EXERCISE PROMPT
Exactly reproduce the lines from the top of the entries below through the line containing "simp [pixWrite, h]", with both ends included.
[[ ENTRIES PROVIDED open ]]
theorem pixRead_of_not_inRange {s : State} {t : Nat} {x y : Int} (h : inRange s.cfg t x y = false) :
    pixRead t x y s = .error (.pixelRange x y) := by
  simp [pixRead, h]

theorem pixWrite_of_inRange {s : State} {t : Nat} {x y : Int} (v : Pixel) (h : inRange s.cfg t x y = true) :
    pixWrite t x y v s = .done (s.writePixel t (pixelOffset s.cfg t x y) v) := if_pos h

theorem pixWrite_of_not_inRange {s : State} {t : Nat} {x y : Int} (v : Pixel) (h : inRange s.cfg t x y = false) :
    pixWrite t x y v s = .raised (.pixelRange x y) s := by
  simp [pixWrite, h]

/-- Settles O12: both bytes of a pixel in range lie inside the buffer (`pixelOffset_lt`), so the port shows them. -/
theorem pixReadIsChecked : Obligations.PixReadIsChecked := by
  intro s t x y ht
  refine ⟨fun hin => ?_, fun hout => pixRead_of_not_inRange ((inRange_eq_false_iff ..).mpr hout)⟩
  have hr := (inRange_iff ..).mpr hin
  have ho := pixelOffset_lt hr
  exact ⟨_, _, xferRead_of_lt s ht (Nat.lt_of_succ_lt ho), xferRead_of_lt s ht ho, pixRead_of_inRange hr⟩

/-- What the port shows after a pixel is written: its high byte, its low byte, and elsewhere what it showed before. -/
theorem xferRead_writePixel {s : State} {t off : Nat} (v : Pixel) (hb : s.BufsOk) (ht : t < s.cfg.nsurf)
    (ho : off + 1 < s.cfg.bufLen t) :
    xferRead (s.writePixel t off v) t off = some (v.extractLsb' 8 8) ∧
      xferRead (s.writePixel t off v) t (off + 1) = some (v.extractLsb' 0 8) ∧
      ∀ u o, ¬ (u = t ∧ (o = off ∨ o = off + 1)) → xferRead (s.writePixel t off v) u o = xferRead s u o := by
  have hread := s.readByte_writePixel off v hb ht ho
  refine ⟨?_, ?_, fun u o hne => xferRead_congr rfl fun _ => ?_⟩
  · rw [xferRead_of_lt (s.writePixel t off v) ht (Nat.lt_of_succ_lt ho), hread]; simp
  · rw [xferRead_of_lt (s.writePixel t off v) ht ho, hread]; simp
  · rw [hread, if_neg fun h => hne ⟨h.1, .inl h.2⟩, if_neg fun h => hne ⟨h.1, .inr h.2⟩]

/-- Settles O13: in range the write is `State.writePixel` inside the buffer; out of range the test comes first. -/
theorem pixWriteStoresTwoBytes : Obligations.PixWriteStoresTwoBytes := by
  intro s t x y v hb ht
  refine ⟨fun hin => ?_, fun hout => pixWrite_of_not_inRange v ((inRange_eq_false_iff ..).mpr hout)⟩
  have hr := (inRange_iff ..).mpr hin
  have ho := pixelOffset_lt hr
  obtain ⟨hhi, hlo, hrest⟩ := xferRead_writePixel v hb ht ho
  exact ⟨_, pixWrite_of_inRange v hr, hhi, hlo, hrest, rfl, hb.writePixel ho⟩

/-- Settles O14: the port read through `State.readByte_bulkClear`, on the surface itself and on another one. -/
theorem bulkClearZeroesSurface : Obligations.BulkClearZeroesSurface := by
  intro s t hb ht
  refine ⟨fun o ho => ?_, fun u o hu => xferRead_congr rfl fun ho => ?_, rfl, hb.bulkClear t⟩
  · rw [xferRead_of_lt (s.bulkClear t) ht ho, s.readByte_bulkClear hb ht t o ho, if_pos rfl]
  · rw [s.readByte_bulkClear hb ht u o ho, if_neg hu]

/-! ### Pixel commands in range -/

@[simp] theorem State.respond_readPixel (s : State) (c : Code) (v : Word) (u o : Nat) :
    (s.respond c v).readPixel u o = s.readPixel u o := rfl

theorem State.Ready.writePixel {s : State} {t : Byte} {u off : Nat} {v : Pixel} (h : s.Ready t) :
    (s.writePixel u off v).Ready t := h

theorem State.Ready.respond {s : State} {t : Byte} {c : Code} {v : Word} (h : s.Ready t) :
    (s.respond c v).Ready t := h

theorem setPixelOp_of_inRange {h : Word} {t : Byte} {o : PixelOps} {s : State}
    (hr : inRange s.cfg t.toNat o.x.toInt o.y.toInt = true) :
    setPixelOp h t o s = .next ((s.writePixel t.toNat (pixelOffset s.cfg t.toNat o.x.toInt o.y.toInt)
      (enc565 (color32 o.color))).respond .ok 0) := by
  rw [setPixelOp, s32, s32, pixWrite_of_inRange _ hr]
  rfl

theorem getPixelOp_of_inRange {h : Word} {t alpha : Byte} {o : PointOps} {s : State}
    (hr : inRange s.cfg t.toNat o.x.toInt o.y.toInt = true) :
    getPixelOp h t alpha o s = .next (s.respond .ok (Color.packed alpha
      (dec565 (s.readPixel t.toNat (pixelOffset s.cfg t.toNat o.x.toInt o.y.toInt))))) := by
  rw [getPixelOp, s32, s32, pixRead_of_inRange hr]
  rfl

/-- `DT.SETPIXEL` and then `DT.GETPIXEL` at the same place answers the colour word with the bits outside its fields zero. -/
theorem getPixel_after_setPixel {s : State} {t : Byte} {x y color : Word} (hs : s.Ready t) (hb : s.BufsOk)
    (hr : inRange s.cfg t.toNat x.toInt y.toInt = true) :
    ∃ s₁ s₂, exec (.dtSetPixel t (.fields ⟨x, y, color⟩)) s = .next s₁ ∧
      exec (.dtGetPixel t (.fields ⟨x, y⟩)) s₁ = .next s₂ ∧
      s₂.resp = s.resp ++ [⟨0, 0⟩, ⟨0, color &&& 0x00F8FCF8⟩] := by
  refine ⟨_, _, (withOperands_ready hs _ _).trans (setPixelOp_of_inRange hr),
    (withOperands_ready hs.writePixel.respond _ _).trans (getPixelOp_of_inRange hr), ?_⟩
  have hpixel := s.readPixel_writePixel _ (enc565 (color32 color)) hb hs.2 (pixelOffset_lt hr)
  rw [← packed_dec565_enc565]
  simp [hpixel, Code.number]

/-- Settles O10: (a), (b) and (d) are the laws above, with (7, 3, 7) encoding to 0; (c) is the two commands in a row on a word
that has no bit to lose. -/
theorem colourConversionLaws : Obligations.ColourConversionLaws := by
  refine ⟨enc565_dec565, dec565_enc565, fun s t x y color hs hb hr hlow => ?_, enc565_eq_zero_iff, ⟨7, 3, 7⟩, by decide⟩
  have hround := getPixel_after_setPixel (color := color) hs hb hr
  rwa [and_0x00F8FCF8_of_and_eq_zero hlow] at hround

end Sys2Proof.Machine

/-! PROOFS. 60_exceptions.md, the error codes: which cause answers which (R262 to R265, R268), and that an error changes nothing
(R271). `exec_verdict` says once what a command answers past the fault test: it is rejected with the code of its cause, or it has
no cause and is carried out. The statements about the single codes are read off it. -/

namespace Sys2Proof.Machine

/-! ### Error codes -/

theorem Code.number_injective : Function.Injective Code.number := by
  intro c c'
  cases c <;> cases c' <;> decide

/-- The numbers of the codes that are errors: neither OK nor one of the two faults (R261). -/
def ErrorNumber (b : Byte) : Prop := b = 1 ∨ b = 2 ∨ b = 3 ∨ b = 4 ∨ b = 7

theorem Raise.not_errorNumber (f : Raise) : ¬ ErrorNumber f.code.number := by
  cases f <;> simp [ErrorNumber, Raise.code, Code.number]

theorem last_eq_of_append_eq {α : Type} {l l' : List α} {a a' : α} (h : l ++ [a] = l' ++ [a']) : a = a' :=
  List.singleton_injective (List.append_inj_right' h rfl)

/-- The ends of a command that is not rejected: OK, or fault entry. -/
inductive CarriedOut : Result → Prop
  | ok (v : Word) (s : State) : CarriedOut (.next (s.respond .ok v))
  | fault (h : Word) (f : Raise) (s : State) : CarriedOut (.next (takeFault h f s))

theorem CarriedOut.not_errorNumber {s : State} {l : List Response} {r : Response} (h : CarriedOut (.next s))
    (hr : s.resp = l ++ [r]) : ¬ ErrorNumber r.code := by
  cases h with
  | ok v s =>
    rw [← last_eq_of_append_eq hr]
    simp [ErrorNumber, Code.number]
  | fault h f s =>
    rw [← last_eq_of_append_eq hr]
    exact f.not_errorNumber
[[ ENTRIES PROVIDED closed ]]
OUTPUT OF THE TASK
theorem pixRead_of_not_inRange {s : State} {t : Nat} {x y : Int} (h : inRange s.cfg t x y = false) :
    pixRead t x y s = .error (.pixelRange x y) := by
  simp [pixRead, h]

theorem pixWrite_of_inRange {s : State} {t : Nat} {x y : Int} (v : Pixel) (h : inRange s.cfg t x y = true) :
    pixWrite t x y v s = .done (s.writePixel t (pixelOffset s.cfg t x y) v) := if_pos h

theorem pixWrite_of_not_inRange {s : State} {t : Nat} {x y : Int} (v : Pixel) (h : inRange s.cfg t x y = false) :
    pixWrite t x y v s = .raised (.pixelRange x y) s := by
  simp [pixWrite, h]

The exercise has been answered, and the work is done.